Say goodbye to at least one of your hosts before leaving, people. Period. They have invited you into their home. The least you can do is thank them in person and let them know you are leaving it. Not only does Stevenson’s advice make it clear he’d likely be a lousy party guest, virtually every reason he employs to support his rudeness makes it even clearer that you should not invite him over.

He starts out supporting his ghosting agenda by lighting a sizable straw man on fire. He lists a litany of “vaguely ethnophobic terms” for ghosting, such as the Irish Goodbye and the French Exit. Never trust an argument which starts with a straw man. A straw man means, “I have no supporting evidence for what I wish were true, so I’ll advance a proposition that others will not dare support and claim the only alternative is my position.”
Look, whatever words you may call a type of action have no bearing on its usefulness or probity. Nor should anyone, even in our hyper-sensitive, hyper-apologetic times, feel compelled to think well of something just because it is referred to at times by an ethnic “slur”. If you were to have referred to Idi Amin by the N-word, I would feel under no obligation whatsoever to think better of him in response.

Second, The fact that people identify ghosting as being characteristic of whatever ethnic group they consider the biggest douchebags would seem to support the notion that people consider ghosting to be a douchebag move. Further, it clearly isn’t actually associated with any ethnic group, as Stevenson himself points out when he notes that the French refer to it as “filer à l’anglaise”, or the English Departure. Both sides have used the phrases for at least three centuries.

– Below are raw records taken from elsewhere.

-- ==== Sys2Proof/Certificates/Slice0/Obligations.lean ====
section
/-! DEFINITION. The statements for the provers. Each says which rules of spec/ it follows in its docstring. -/

open Sys2Proof Sys2Proof.Machine

/-- A step runs the command at the front of the queue on the state with its rest; with none waiting, a nanosecond passes (spec/00_scope.md, R517, R590, spec/10_seam_fabric.md). -/
def Obligations.StepRunsFrontCommand : Prop :=
  (∀ (s : State) (c : Instr) (rest : List Instr), s.pending = c :: rest → step s = exec c { s with pending := rest }) ∧
  (∀ s : State, s.pending = [] →
    (3 ≤ s.pst ∨ s.pwr.held ≠ 0 → step s = .next s) ∧
    (s.pst < 3 → s.pwr.held = 0 → ∃ t, step s = .next t ∧ t.dram = s.dram ∧ t.pending = [] ∧
      ((∀ e ∈ s.cal, e.2.prbs = []) → regsKept (fun off => counterReg off = true) s t ∧ ((∀ w < 24, s.rg (PMC_MODE w) = 0) → (∀ x ∈ s.bobs, x.2.run ≠ 1 ∧ x.2.run ≠ 3) → t.regs = s.regs)) ∧
      (s.fget FAB_TIMESTAT F.FAB_TIMESTAT_HOLDOVER = 0 → s.seam.corr = 0 → s.seam.frac = 0 → t.time = (s.time + 1) % 2 ^ 64)))

/-- A handshake moves a token one hop and leaves every other latch alone; a tripped watchdog reports its plane; REMAP_BUSY clears at the end (R29, R30, R40, spec/01_architecture_interlining.md). -/
def Obligations.TokensMoveStallsTripRemapsEnd : Prop :=
  (∀ (s : State) (plane row col dir inp cls : Nat) (fd : Line) (fc : Nat) (tok : Token), coreAlive s = true → plane < 4 → row < 8 → col < 8 → inp < 8 → cls < 3 →
    s.ftest GLB_ILNSTAT F.GLB_ILNSTAT_FENCED plane = false → latchAt s (latchKey plane row col inp cls) = some tok →
    dir = (if col < tok.dstCol then 2 else if tok.dstCol < col then 3 else if row < tok.dstRow then 1 else if tok.dstRow < row then 0 else 4) → dir ≠ 4 →
    let there := latchKey plane (neighbour row col dir).1 (neighbour row col dir).2.1 (neighbour row col dir).2.2 cls
    (latchAt s there = none → completes (.tokenTransfer plane row col dir none inp cls (fd, fc)) s (fun t =>
      latchAt t (latchKey plane row col inp cls) = none ∧
      latchAt t there = some { tok with data := tok.data ^^^ fd, check := tok.check ^^^ (fc % 65536) } ∧
      (∀ j, j ≠ latchKey plane row col inp cls → j ≠ there → latchAt t j = latchAt s j) ∧
      t = { s with iln := { s.iln with latch := t.iln.latch } })) ∧
    ((latchAt s there).isSome → exec (.tokenTransfer plane row col dir none inp cls (fd, fc)) s = .next s)) ∧
  (∀ (s : State) (plane : Nat), plane < 4 →
    (∀ row col, row < 8 → col < 8 → s.ftest GLB_ILNSTAT F.GLB_ILNSTAT_FENCED plane = false → nodeActive s plane row col = true →
      completes (.stallWatchdog plane row col) s (fun t => t.fget GLB_ILNSTAT F.GLB_ILNSTAT_STALL = 1 ∧
        (∀ n, tabGet (fun _ => 0) t.iln.trips n = tabGet (fun _ => 0) s.iln.trips n + if n = plane * 64 + row * 8 + col then 1 else 0) ∧
        t.reports = s.reports ++ [{ src := srcId 14 plane, elem := row * 8 + col, code := C.ILN_F_STALL, addr := 0, detail := 0, level := none }] ∧
        t = { s with regs := t.regs, reports := t.reports, levelNs := t.levelNs, iln := { s.iln with trips := t.iln.trips } } ∧
        regsKept (fun off => off = GLB_ILNSTAT ∨ counterReg off = true) s t)) ∧
    (s.ftest GLB_ILNSTAT F.GLB_ILNSTAT_REMAP_BUSY plane = true →
      ((∃ x ∈ s.iln.resend, x.1 = plane ∧ x.2.1 ≠ plane) → exec (.remapComplete plane) s = .next s) ∧
      ((∀ x ∈ s.iln.resend, x.1 = plane → x.2.1 = plane) → nothingWaits s →
        completes (.remapComplete plane) s (fun t => t.ftest GLB_ILNSTAT F.GLB_ILNSTAT_REMAP_BUSY plane = false ∧
          t.dram = s.dram ∧ regsKept (fun off => off = GLB_ILNSTAT) s t))))

/-- A token that fails its check is kept for a resend and reported; one that passes is accepted once and delivered in the order of its path (R32, R39, R40). -/
def Obligations.TokenCheckedAtDestination : Prop :=
  ∀ (s : State) (plane row col inp cls : Nat) (fd : Line) (fc : Nat) (tok : Token), coreAlive s = true → plane < 4 → row < 8 → col < 8 → inp < 8 → cls < 3 →
    s.ftest GLB_ILNSTAT F.GLB_ILNSTAT_FENCED plane = false → latchAt s (latchKey plane row col inp cls) = some tok → tok.dstRow = row → tok.dstCol = col →
    let got : Token := { tok with data := tok.data ^^^ fd, check := tok.check ^^^ (fc % 65536) }
    let mine := fun (x : Transit) => tokenTag x.tok = tokenTag tok
    let c : Instr := .tokenTransfer plane row col 4 none inp cls (fd, fc)
    (got.check ≠ checkOf got → completes c s (fun t =>
      latchAt t (latchKey plane row col inp cls) = none ∧
      t.iln.resend = s.iln.resend ++ (s.iln.held.filter (fun x => decide (mine x) && !x.got)).map (fun x => (plane, plane, x.tok)) ∧ t.iln.held = s.iln.held ∧
      t.fget GLB_ILNSTAT F.GLB_ILNSTAT_CHECK = 1 ∧ t.out = s.out ∧
      t.reports = s.reports ++ [{ src := srcId 14 plane, elem := 0, code := C.ILN_F_TOKEN_CHECK, addr := 0, detail := 0, level := none }] ∧
      t.dram = s.dram ∧ regsKept (fun off => off = GLB_ILNSTAT ∨ counterReg off = true) s t)) ∧
    (got.check = checkOf got → completes c s (fun t => latchAt t (latchKey plane row col inp cls) = none ∧
      t.iln.resend = s.iln.resend ∧ t.regs = s.regs ∧ t.dram = s.dram ∧ t.reports = s.reports ∧
      (s.iln.acked.contains (tokenTag tok) = true → t.out = s.out ∧ t.iln.acked = s.iln.acked ∧ t.iln.held = s.iln.held) ∧
      (s.iln.acked.contains (tokenTag tok) = false → t.iln.acked = s.iln.acked ++ [tokenTag tok] ∧
        (∀ x, s.iln.held = [x] → mine x → onPath tok.srcAgent tok.dstAgent plane x = true → t.out = .tokenDelivered plane x.tok :: s.out ∧ t.iln.held = []))))

/-- A PLANE_EN write that would leave no usable plane is not applied and ends with GLB_E_NO_PLANE (R41). -/
def Obligations.LastPlaneStaysEnabled : Prop :=
  ∀ (s : State) (c : Nat) (val : Word), ctlOpen s = true →
    let en := val.toNat % 16
    completes (.planeEnWrite (.trusted c) val) s (fun t =>
      (s.locked = false → en &&& (15 - s.fget GLB_ILNSTAT F.GLB_ILNSTAT_FENCED) = 0 →
        t.rg GLB_ILNCFG = s.rg GLB_ILNCFG ∧ endedWith (.trusted c) GLB_ILNCFG C.GLB_E_NO_PLANE t) ∧
      (s.locked = false → en &&& (15 - s.fget GLB_ILNSTAT F.GLB_ILNSTAT_FENCED) ≠ 0 →
        t.fget GLB_ILNCFG F.GLB_ILNCFG_PLANE_EN = en ∧ endedWith (.trusted c) GLB_ILNCFG 0 t) ∧
      (s.locked = true → t.rg GLB_ILNCFG = s.rg GLB_ILNCFG) ∧
      t = { s with regs := t.regs, out := t.out } ∧ regsKept (fun off => off = GLB_ILNCFG ∨ off = MGT_CTLERR) s t)

/-- START begins a single measurement; its end writes the slowest and the fastest replica and raises the alarms (R36, R37, spec/01_architecture_interlining.md). -/
def Obligations.SpeedMeasurementRuns : Prop :=
  (∀ (s : State) (who : Who) (val : Word) (w : CtlWrite), admitted who GLB_SPDCFG val s w → fld w.act F.GLB_SPDCFG_START = 1 →
    completes (.start who val) s (fun t => endedWith who GLB_SPDCFG 0 t ∧
      (fld w.new F.GLB_SPDCFG_CONT = 0 → t.iln.spd = true ∧ t.fget GLB_SPDCFG F.GLB_SPDCFG_DONE = 0) ∧
      (fld w.new F.GLB_SPDCFG_CONT ≠ 0 → t.iln = s.iln) ∧
      t = { s with regs := t.regs, out := t.out, iln := { s.iln with spd := t.iln.spd } } ∧ regsKept (fun off => off = GLB_SPDCFG) s t)) ∧
  (∀ (s : State) (counts : List Nat), coreAlive s = true → s.fget GLB_SPDCFG F.GLB_SPDCFG_CONT = 1 ∨ s.iln.spd = true →
    completes (.speedMeasurement counts) s (fun t => t.fget GLB_SPDCFG F.GLB_SPDCFG_DONE = 1 ∧ t.iln.spd = false ∧
      (∀ n < 16, t.fget (GLB_SPDMON n) F.GLB_SPDMON_VALID = 1 ∧ t.fget (GLB_SPDMON n) F.GLB_SPDMON_COUNT = counts.getD n 0 % 2 ^ F.GLB_SPDMON_COUNT.w) ∧
      ((∃ n < 16, spdRate t n < s.fget GLB_SPDCFG F.GLB_SPDCFG_ALARM * 1000000) →
        ∃ r ∈ t.reports, r.code = C.ILN_W_BELOW_ALARM ∧ r.level = some 0) ∧
      t.dram = s.dram ∧ regsKept (fun off => off < 0x1000 ∨ counterReg off = true ∨ off = PWR_STAT) s t))

/-- Every access at a bank in service ends with the old word; a write, a narrow write and an atomic each leave the word the spec gives (R427, R429, spec/12_onchip_sram.md). -/
def Obligations.ScratchpadBankAccess : Prop :=
  ∀ (s : State) (bank word mask : Nat) (val : Word), bank < 512 → word < 16384 → bankOut s bank = false →
    let old := sramWord s bank word
    let lost := sramLost s bank word
    let ends := fun (v st : Nat) (t : State) => t.out.head? = some (.sram bank word (BitVec.ofNat 64 v) st)
    let laid := (bank < 416 ∧ bank % 13 < 12) ∨ (416 ≤ bank ∧ bank < 480)
    let now := fun (t : State) => sramWord t bank word
    let frame := fun (t : State) => t = { s with tier := { s.tier with lc := t.tier.lc, dc := t.tier.dc, left := t.tier.left },
                                                 home := { s.home with dirEnt := t.home.dirEnt }, sram := { s.sram with bad := t.sram.bad },
                                                 bobs := t.bobs, regs := t.regs, out := t.out, levelNs := t.levelNs } ∧
      t.out = .sram bank word (BitVec.ofNat 64 old) 0 :: s.out ∧ regsKept (fun off => counterReg off = true) s t ∧
      (416 ≤ bank → bank < 480 → t.tier = s.tier ∧ t.home = s.home ∧ (∀ b, b ≠ bank - 416 → t.bob b = s.bob b) ∧
        (∀ j, j ≠ word → tabGet (fun _ => (0 : Word)) (t.bob (bank - 416)).scratch j = tabGet (fun _ => (0 : Word)) (s.bob (bank - 416)).scratch j)) ∧
      (bank < 416 ∨ 480 ≤ bank → t.bobs = s.bobs)
    (∀ upset, completes (.sramAccess bank word 1 val mask upset) s (fun t => ends old 0 t ∧ frame t ∧ (laid → now t = val.toNat ∧ sramLost t bank word = false))) ∧
    (lost = false → ∀ kind ≤ 4, completes (.sramAccess bank word kind val mask 1) s (ends old 0)) ∧
    (bank < 480 → ∀ kind ∈ [0, 2, 3, 4], ∀ upset, lost = true ∨ 2 ≤ upset →
      completes (.sramAccess bank word kind val mask upset) s (fun t => ends 0 C.SRM_E_WORD_LOST t ∧
        (416 ≤ bank → upset < 2 → t.bobs = s.bobs ∧ t.tier = s.tier ∧ t.home = s.home))) ∧
    (lost = false →
      completes (.sramAccess bank word 0 val mask 0) s (fun t => t = { s with out := .sram bank word (BitVec.ofNat 64 old) 0 :: s.out }) ∧
      completes (.sramAccess bank word 2 val mask 0) s (fun t => frame t ∧ (laid →
        ∀ i < 8, getBits (now t) (8 * i) 8 = if bit mask i then getBits val.toNat (8 * i) 8 else getBits old (8 * i) 8)) ∧
      completes (.sramAccess bank word 3 val mask 0) s (fun t => frame t ∧ (laid → now t = (old + val.toNat) % 2 ^ 64)) ∧
      completes (.sramAccess bank word 4 val mask 0) s (fun t => frame t ∧ (laid → now t = val.toNat)))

Thirdly, Stevenson’s choice of straw man is one of those indicators of why you shouldn’t invite him to your party. Who wants to have a good time around people who are going to turn any discussion into seminars on race? It’s as bad as the guy who hears of any bad thing at all and tries to blame it on Obama. (In the 80′s, this species would blame Reagan if your car got totaled by an uninsured driver.)

More than half way through his post, Stevenson tries to summon some more rational arguments for ghosting.

His next argument is that goodbyes are a bummer, and he’d rather not endure that. He contends that it takes forever to say goodbye, no one likes it, and it bums everyone out. I’m sorry that Stevenson doesn’t like to say goodbyes, but given his description of the process, I’d say the real scoop here is that he just doesn’t know how to do it very well.

These sorts of goodbyes inevitably devolve into awkward small talk that lasts too long and then peters out. We vow vaguely to meet again, then linger for a moment, thinking of something else we might say before the whole exchange fizzles and we shuffle apart.

Well, sure! If that’s what your goodbyes are like, then just ghost. Or maybe put in some effort to learn how to give a proper, happy goodbye. If you are too drunk to say goodbye any other way, then may I suggest drinking a bit less of your host’s hooch during your visit?

Here’s how you say goodbye: Silently catch your host’s eye, when acknowledged, say thanks and that you have to leave. Unless your host detains you to tell you something they wanted to say before you left, then go. It takes seconds, you have fulfilled your expected and desired social obligation, and no one else will care.

Unless you are ducking out obscenely early, even your hosts will not be upset to see you leave, even if they think you are the greatest thing since sliced bread. A good host keeps track of all their guests during a party. As the evening goes on, and he’s had more Beefeater, this gets harder if everyone stays. If Seth Stevens leaves, the job gets one person easier, and the chances of there being Beefeater leftover tomorrow increases. Whereas, if you ghost, your host will at some point be compelled to leave his or her conversation and go looking for you. Are you sitting somewhere, sad and alone, in need of being reintegrated in the party? Are you driving the porcelain bus in his master bathroom? Or are you just a rude bastard who ghosted, and doesn’t need to be invited next time?

Stevenson’s last point is the worst. He suggests that if your guilty feelings at ghosting are to much, then send “a heartfelt email” the next day. Also, in the event your host might be worried about your departure, either because you are bombed, or the party is in a dicey neighborhood, he suggests you text back after your departure!
This second one is just stupid. If your host is worried about what might happen to you after you leave, give them a chance to do something about it before you do, idiot! Let them call you a cab. Or offer you the spare bedroom (and spare bath, with its own porcelain bus for you to drive so you don’t paint the walls of their bathroom). Or see if their guest Bob, the 6′ 2″ off-duty cop, will walk your willowy ass to the subway station.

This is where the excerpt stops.